Le système sanitaire nationale menacé…
Seule industrie pharmaceutique de manufacturing du Sénégal dans la mesure où elle fabrique des pro- duits, fait des mélanges de comprimés avant de les mettre sur le marché, l’arrêt de la production de médis va impacter sans doute le système sanitaire du pays. « Avec cette décision de Médis d’arrêter sa production et d’envoyer tout son personnel en chômage technique, je peux jurer que le président de la République va échouer avec sa Couverture de maladie universelle. Cela est indéniable dans la mesure où même quand Médis était là, l’Etat était obligé de sortir annuellement plus de 130 milliards de francs pour importer des médicaments. Et cela risque d’être pire avec la fermeture de cette entreprise », avertissent les interlocuteurs du Le Témoin.

Le personnel convoqué aujourd’hui au ministère de la Santé…
Muet depuis le début de cette crise à Médis, le ministre de la Santé et de l’Action sociale, Abdoulaye Diouf Sarr a, sauf changement de dernière minute, convoqué ce vendredi les représentants du personnel pour échanger sans doute avec eux sur la crise qui sévit actuellement dans leur entreprise occasionnant leur chômage technique.
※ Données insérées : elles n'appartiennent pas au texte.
/-- The command of the request is in progress; what is kept of earlier answers, and the bytes read, are among the
answers `A`. -/
structure Running (A : Word64 → Option Byte → Prop) (i : Instr) (q : Request) (before : List (Word64 × Byte))
    (s : State) : Prop where
  inProgress : CommandInProgress s i
  captured : s.regs.captured = q
  noResponse : s.response = none
  held : ∀ x ∈ s.held, A x.1 x.2
  read : ∃ msg, s.reads = before ++ messageReads q.addr msg ∧ BytesAnswered A q.addr msg ∧ s.HasRead i msg

/-- The command has ended, and its response waits. -/
structure Ended (A : Word64 → Option Byte → Prop) (i : Instr) (q : Request) (before : List (Word64 × Byte))
    (s : State) : Prop where
  idle : s.phase = .idle
  response : ∃ p, s.response = some p ∧ EndsAs A i q before s.reads p

section
variable {A B : Word64 → Option Byte → Prop} {i : Instr} {q : Request} {before : List (Word64 × Byte)} {s t : State}

theorem Running.mono (h : Running A i q before s) (hAB : ∀ x r, A x r → B x r) : Running B i q before s where
  inProgress := h.inProgress
  captured := h.captured
  noResponse := h.noResponse
  held := fun x hx => hAB _ _ (h.held x hx)
  read := h.read.imp fun _ ⟨hr, hb, hm⟩ => ⟨hr, hb.mono hAB, hm⟩

theorem Ended.mono (h : Ended A i q before s) (hAB : ∀ x r, A x r → B x r) : Ended B i q before s where
  idle := h.idle
  response := by
    obtain ⟨p, hp, hfits, hwraps⟩ := h.response
    refine ⟨p, hp, fun hq => ?_, hwraps⟩
    obtain ⟨msg, hr, hb, hend⟩ := hfits hq
    exact ⟨msg, hr, hb.mono hAB, hend.imp_right fun ⟨hl, he, ha⟩ => ⟨hl, he, hAB _ _ ha⟩⟩

/-- The run does not depend on the request channel, the moves to come or memory, but for the answers kept. -/
theorem Running.congr (h : Running A i q before s) (hp : t.phase = s.phase) (hr : t.regs = s.regs)
    (hresp : t.response = s.response) (hreads : t.reads = s.reads) (hh : ∀ x ∈ t.held, A x.1 x.2) :
    Running A i q before t where
  inProgress := h.inProgress.congr hr hp
  captured := hr ▸ h.captured
  noResponse := hresp.trans h.noResponse
  held := hh
  read := by
    obtain ⟨msg, hmsg, hb, hm⟩ := h.read
    exact ⟨msg, hreads.trans hmsg, hb, by rwa [State.HasRead, hp, hr]⟩

theorem Ended.congr (h : Ended A i q before s) (hp : t.phase = s.phase) (hresp : t.response = s.response)
    (hreads : t.reads = s.reads) : Ended A i q before t where
  idle := hp.trans h.idle
  response := by rw [hresp, hreads]; exact h.response

end

/-! ## One phase of the run -/

theorem addrWraps_eq_false_iff {q : Request} : addrWraps q = false ↔ rangeFits q := by
  simp [addrWraps, rangeFits, Classical.or_iff_not_imp_left]

/-- A byte read gets one of the answers, when they have what memory answers now and what is kept. -/
theorem State.sample_answered {A : Word64 → Option Byte → Prop} {s : State} (hheld : ∀ x ∈ s.held, A x.1 x.2)
    (hmem : ∀ a, A a (s.mem.read a)) (a : Word64) : A a (s.sample a) := by
  rcases List.mem_cons.1 (s.sample_mem_answers a) with e | e
  · exact e ▸ hmem a
  · obtain ⟨⟨x, r⟩, hx, hr⟩ := List.mem_map.1 e
    obtain ⟨hxs, hxa⟩ := List.mem_filter.1 hx
    obtain rfl : x = a := by simpa using hxa
    exact hr ▸ hheld _ hxs

section
variable {A : Word64 → Option Byte → Prop} {i : Instr} {q : Request} {before : List (Word64 × Byte)} {s t : State}

theorem Running.rangeFits (h : Running A i q before s) (hf : i.format = .h) : rangeFits q :=
  addrWraps_eq_false_iff.1 (h.captured ▸ h.inProgress.range hf)

/-- INIT reads nothing and sets the rest to be the whole. -/
theorem Running.init (h : Running A i q before s) (hf : i.format = .h) (hp : s.phase = .init) {n : Nat}
    {write : List Byte → Regs} (hw : hashWork Config.build i s.regs s.phase = .read n write) :
    n = 0 ∧ Running A i q before (s.advance i (write [])) := by
  obtain ⟨hn, hwrites⟩ := hashWork_writes hw
  have w := hwrites []
  have hpos : (write []).pos = 0 := by rw [w.pos, if_pos hp]
  obtain ⟨msg, hreads, hb, hm⟩ := h.read
  obtain rfl := (State.hasRead_init hp).1 hm
  refine ⟨by rw [hn, hp]; cases i <;> rfl, ?_⟩
  exact {
    inProgress := h.inProgress.advance hf (by simp [hp]) hn w
    captured := w.captured.trans h.captured
    noResponse := h.noResponse
    held := h.held
    read := by
      refine ⟨[], hreads, hb, (State.hasRead_pastInit (nextPhase_ne_init _ _ _ _)).2 ⟨by simp [hpos], ?_⟩⟩
      intro later hl
      simp only [State.advance_regs, State.advance_phase, w.captured, hpos, hp] at hl ⊢
      exact hashAnswer_eq_restAnswer (hp ▸ hw) (by simpa using hl) }

/-- A phase after INIT that reads its bytes has read that much more. -/
theorem Running.advance (h : Running A i q before s) (hf : i.format = .h) (hi : s.phase ≠ .init)
    (hfin : s.phase ≠ .final) {write : List Byte → Regs} {bs msg : List Byte}
    (hw : hashWork Config.build i s.regs s.phase = .read bs.length write)
    (hreads : s.reads = before ++ messageReads q.addr msg) (hmsg : s.HasRead i msg)
    (hcur : s.cursorAddress = q.addr + BitVec.ofNat 64 msg.length) (hb : BytesAnswered A q.addr (msg ++ bs)) :
    Running A i q before ((s.logReads (messageReads s.cursorAddress bs)).advance i (write bs)) := by
  obtain ⟨hn, hwrites⟩ := hashWork_writes hw
  have w := hwrites bs
  have hpos := w.pos_toNat hn hf h.inProgress.cursor
  rw [cursorAfter_of_ne_init hi, ← hn] at hpos
  obtain ⟨hl, hrest⟩ := (State.hasRead_pastInit hi).1 hmsg
  exact {
    inProgress := (h.inProgress.advance hf hfin hn w).congr rfl rfl
    captured := w.captured.trans h.captured
    noResponse := h.noResponse
    held := h.held
    read := by
      refine ⟨msg ++ bs, ?_, hb, ?_⟩
      · simp [hreads, hcur, messageReads_append]
      · refine (State.hasRead_pastInit (nextPhase_ne_init _ _ _ _)).2 ?_
        simp only [State.advance_regs, State.advance_phase, State.logReads_phase, w.captured, hpos,
          List.length_append, hl, true_and]
        intro later hlater
        rw [List.append_assoc, hrest (bs ++ later) (by simpa [hl, Nat.add_assoc] using hlater)]
        exact congrArg some (restAnswer_next hw hi h.inProgress.cursor hpos rfl (by omega)).symm }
Après le ministère de la Santé et de l’Action sociale, les dé- légués du personnel seront, informent les sources de nos confrères, mercredi prochain à l’Inspection générale du travail. M.

Aziz Cissé, directeur du site : « Chaque jour que Dieu fait, on accuse des gens… »
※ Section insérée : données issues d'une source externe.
-- ==== Sys2Proof/Machine/Ops.lean ====
section
/-! DEFINITION. The named operations that instructions share, as programs of bus accesses: word writes, fetch and
stack (20_memory.md R53, R60 to R62); what a step returns (47_system.md R267); the one synchronous exception
(60_exceptions.md R301); interrupt dispatch and return (R304 to R310, 45_control.md R249); what a step does at its
start and its end (47_system.md R265); interrupt requests (20_memory.md R66) and reset (70_reset_and_hazards.md R340).
An operation hands its result and the state after it to what follows, `k`. -/

namespace Sys2Proof.Machine

variable {α : Type}

/-- `MemWrite(a, 2, v)`: the low byte at `a`, then the high byte at `a + 1` modulo 2^16 (20_memory.md R53, R59). -/
def BusProg.write16 (a v : Word) (k : BusProg α) : BusProg α := .write a (lo v) (.write (a + 1) (hi v) k)

/-- `Fetch8()`: the byte at PC; PC advances by 1 modulo 2^16 (20_memory.md R60). -/
def State.fetch8 (s : State) (k : Byte → State → BusProg α) : BusProg α :=
  .read s.pc fun b => k b { s with pc := s.pc + 1 }

/-- `Fetch16()`: two fetched bytes, the low byte first (20_memory.md R60). -/
def State.fetch16 (s : State) (k : Word → State → BusProg α) : BusProg α :=
  s.fetch8 fun l s => s.fetch8 fun h s => k (cat h l) s

/-- `Push16(v)`: SP down by 2, the high byte written first at `SP + 1`, then the low byte at SP
(20_memory.md R61, 90_conflicts.md C3). -/
def State.push16 (s : State) (v : Word) (k : State → BusProg α) : BusProg α :=
  let s := { s with sp := s.sp - 2 }
  .write (s.sp + 1) (hi v) (.write s.sp (lo v) (k s))

/-- `Pop16()`: the low byte at SP, the high byte at `SP + 1`, then SP up by 2 (20_memory.md R62). -/
def State.pop16 (s : State) (k : Word → State → BusProg α) : BusProg α :=
  .read s.sp fun l => .read (s.sp + 1) fun h => k (cat h l) { s with sp := s.sp + 2 }

/-- What a step returns: a status and a count of machine cycles (47_system.md R267). -/
def State.report (s : State) (st : StepStatus) (n : Nat) : State := { s with status := st, cycles := n }

/-- `cycles n` with status `Ran` (00_scope.md R7, 47_system.md R266). -/
def State.ran (s : State) (n : Nat) : State := s.report .ran n

/-- The end of an instruction of `n` machine cycles. -/
def State.finish (s : State) (n : Nat) : BusProg State := .done (s.ran n)

/-- `raise IllegalOpcode(b)` (60_exceptions.md R301): run <- Faulted(b), the step returns (Faulted(b), 0);
PC stays where the opcode fetch left it and nothing else changes. -/
def State.raiseIllegalOpcode (s : State) (b : Byte) : State :=
  { s with run := .faulted b }.report (.faulted b) 0

/-- The address of IE (10_state.md R34). -/
def addrIE : Word := 0xFFFF

/-- The address of IF (10_state.md R35). -/
def addrIF : Word := 0xFF0F

/-- `Pending()`: IE & IF & 0x1F, read by `MemPeek` with no bus access (60_exceptions.md R304). -/
def pendingIn (peek : Word → Byte) : Byte := peek addrIE &&& peek addrIF &&& 0x1F

/-- `Pending()` on the default bus. -/
def State.pending (s : State) : Byte := pendingIn s.peek

/-- `Selected(pend)`: the least index with its bit set; none when nothing is pending (60_exceptions.md R304). -/
def selected (pend : Byte) : Option (Fin 5) :=
  if pend.getLsbD 0 then some 0
  else if pend.getLsbD 1 then some 1
  else if pend.getLsbD 2 then some 2
  else if pend.getLsbD 3 then some 3
  else if pend.getLsbD 4 then some 4
  else none

/-- The byte of IF once type `i` is acknowledged: bit `i` cleared and the other seven as read (60_exceptions.md R305). -/
def acknowledged (v : Byte) (i : Fin 5) : Byte := v &&& ~~~((1 : Byte) <<< i.val)

/-- `IntAck(i)`: read IF, write it back acknowledged (60_exceptions.md R305). -/
def BusProg.intAck (i : Fin 5) (k : BusProg α) : BusProg α :=
  .read addrIF fun v => .write addrIF (acknowledged v i) k

/-- `Dispatch(i)` with the vector table `vec` (60_exceptions.md R307, R318): interrupts off, acknowledge, push PC, go to
the vector; the step returns (Interrupt(i), 5). -/
def dispatch (vec : Fin 5 → Word) (i : Fin 5) (s : State) : BusProg State :=
  let s := { s with ime := false, imePending := false }
  .intAck i (s.push16 s.pc fun s => .done ({ s with pc := vec i }.report (.interrupt i) 5))

/-- The return from an interrupt: PC popped, IME set at once, ime_pending cleared (45_control.md R249,
60_exceptions.md R309). -/
def State.returnFromInterrupt (s : State) (k : State → BusProg α) : BusProg α :=
  s.pop16 fun w s => k { s with pc := w, ime := true, imePending := false }

/-- What a step does, once the pending set is sampled (47_system.md R265 parts 1 to 4). -/
inductive StepAction where
  /-- the step returns that status and count, and does nothing else -/
  | idle (st : StepStatus) (n : Nat)
  /-- the core is in `Faulted(b)` -/
  | fault (b : Byte)
  /-- interrupt type `i` is dispatched and no instruction runs -/
  | dispatch (i : Fin 5)
  /-- one instruction runs -/
  | execute
  deriving DecidableEq, Repr

/-- Part 4 of the step (47_system.md R265): with IME = 1 and something pending the lowest type is dispatched. -/
def State.boundaryAction (s : State) (pend : Byte) : StepAction :=
  match (if s.ime then selected pend else none) with
  | some i => .dispatch i
  | none => .execute

/-- Parts 1 to 4 of the step (47_system.md R265). A stopped core returns (Stopped, 0); a faulted one is this model's fault
(R267; log 4); a halted one idles, returning (Halted, 1), or wakes in this step when something is pending, whatever IME
is (60_exceptions.md R310). -/
def State.action (s : State) (pend : Byte) : StepAction :=
  match s.run with
  | .stopped => .idle .stopped 0
  | .faulted b => .fault b
  | .halted => if pend = 0 then .idle .halted 1 else s.boundaryAction pend
  | .fetching => s.boundaryAction pend
  | .prefixPending => s.boundaryAction pend

/-- The core at a step boundary that it passes: the run state is `Fetching` (part 3 wakes a halted core; log 13). -/
def State.awake (s : State) : State := { s with run := .fetching }

/-- The end of a step that executed an instruction (47_system.md R265 part 5): with `p` the value of
ime_pending before the instruction, IME becomes 1 if ime_pending is still 1; a faulting step ended at the
raise and consumes nothing. -/
def State.consumeImePending (s : State) (p : Bool) : State :=
  match s.run with
  | .faulted _ => s
  | _ => if p && s.imePending then { s with ime := true, imePending := false } else s

/-- An outside agent requests the interrupt types of `m` between steps: it sets those bits of IF and does
nothing else (20_memory.md R66, 60_exceptions.md R303). It is not an access of the core's bus.
(On the default bus; the agents of a platform act on it by themselves, `envStepOn`.) -/
def State.requestInterrupts (s : State) (m : BitVec 5) : State :=
  { s with mem := Memory.write s.mem addrIF.toNat (s.peek addrIF ||| BitVec.ofNat 8 m.toNat) }

/-- The reset event from any state (70_reset_and_hazards.md R340): the reset state with the values `r`;
memory is not touched by the core. -/
def State.resetEvent (s : State) (r : ResetRegs) : State := State.resetWith r s.mem

/-- The bytes `bs` stored at `a`, `a + 1`, … modulo 2^16 from outside the core (a loader; no bus access). -/
def State.place (s : State) (a : Word) : List Byte → State
  | [] => s
  | v :: bs => State.place { s with mem := Memory.write s.mem a.toNat v } (a + 1) bs

end Sys2Proof.Machine
end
Joint au téléphone par Le Témoin, le directeur du site, M. Aziz Cissé, pense que dans des cas comme ça, c’est la Direction générale qui s’organise et choisit ceux qui devront parler en son nom. De ce fait, notre interlocuteur dit ne pas être en mesure de répondre à nos questions. Toutefois, il s’est exprimé après avoir été interpellé sur les malversations dans lesquelles il a été cité. « Je ne pourrais vraiment pas vous répondre. Nous sommes dans une entité organisée. C’est donc à l’entité de répondre à vos questions. Toutefois, vous savez bien que ce n’est pas la première fois qu’on accuse des gens sans fondement. Ce n’est pas parce qu’on vous accuse que c’est vrai », réplique M. Cissé qui  a invité le journal à se rapprocher des plus hauts responsables de Médis qui se trouveraient actuellement en Tunisie.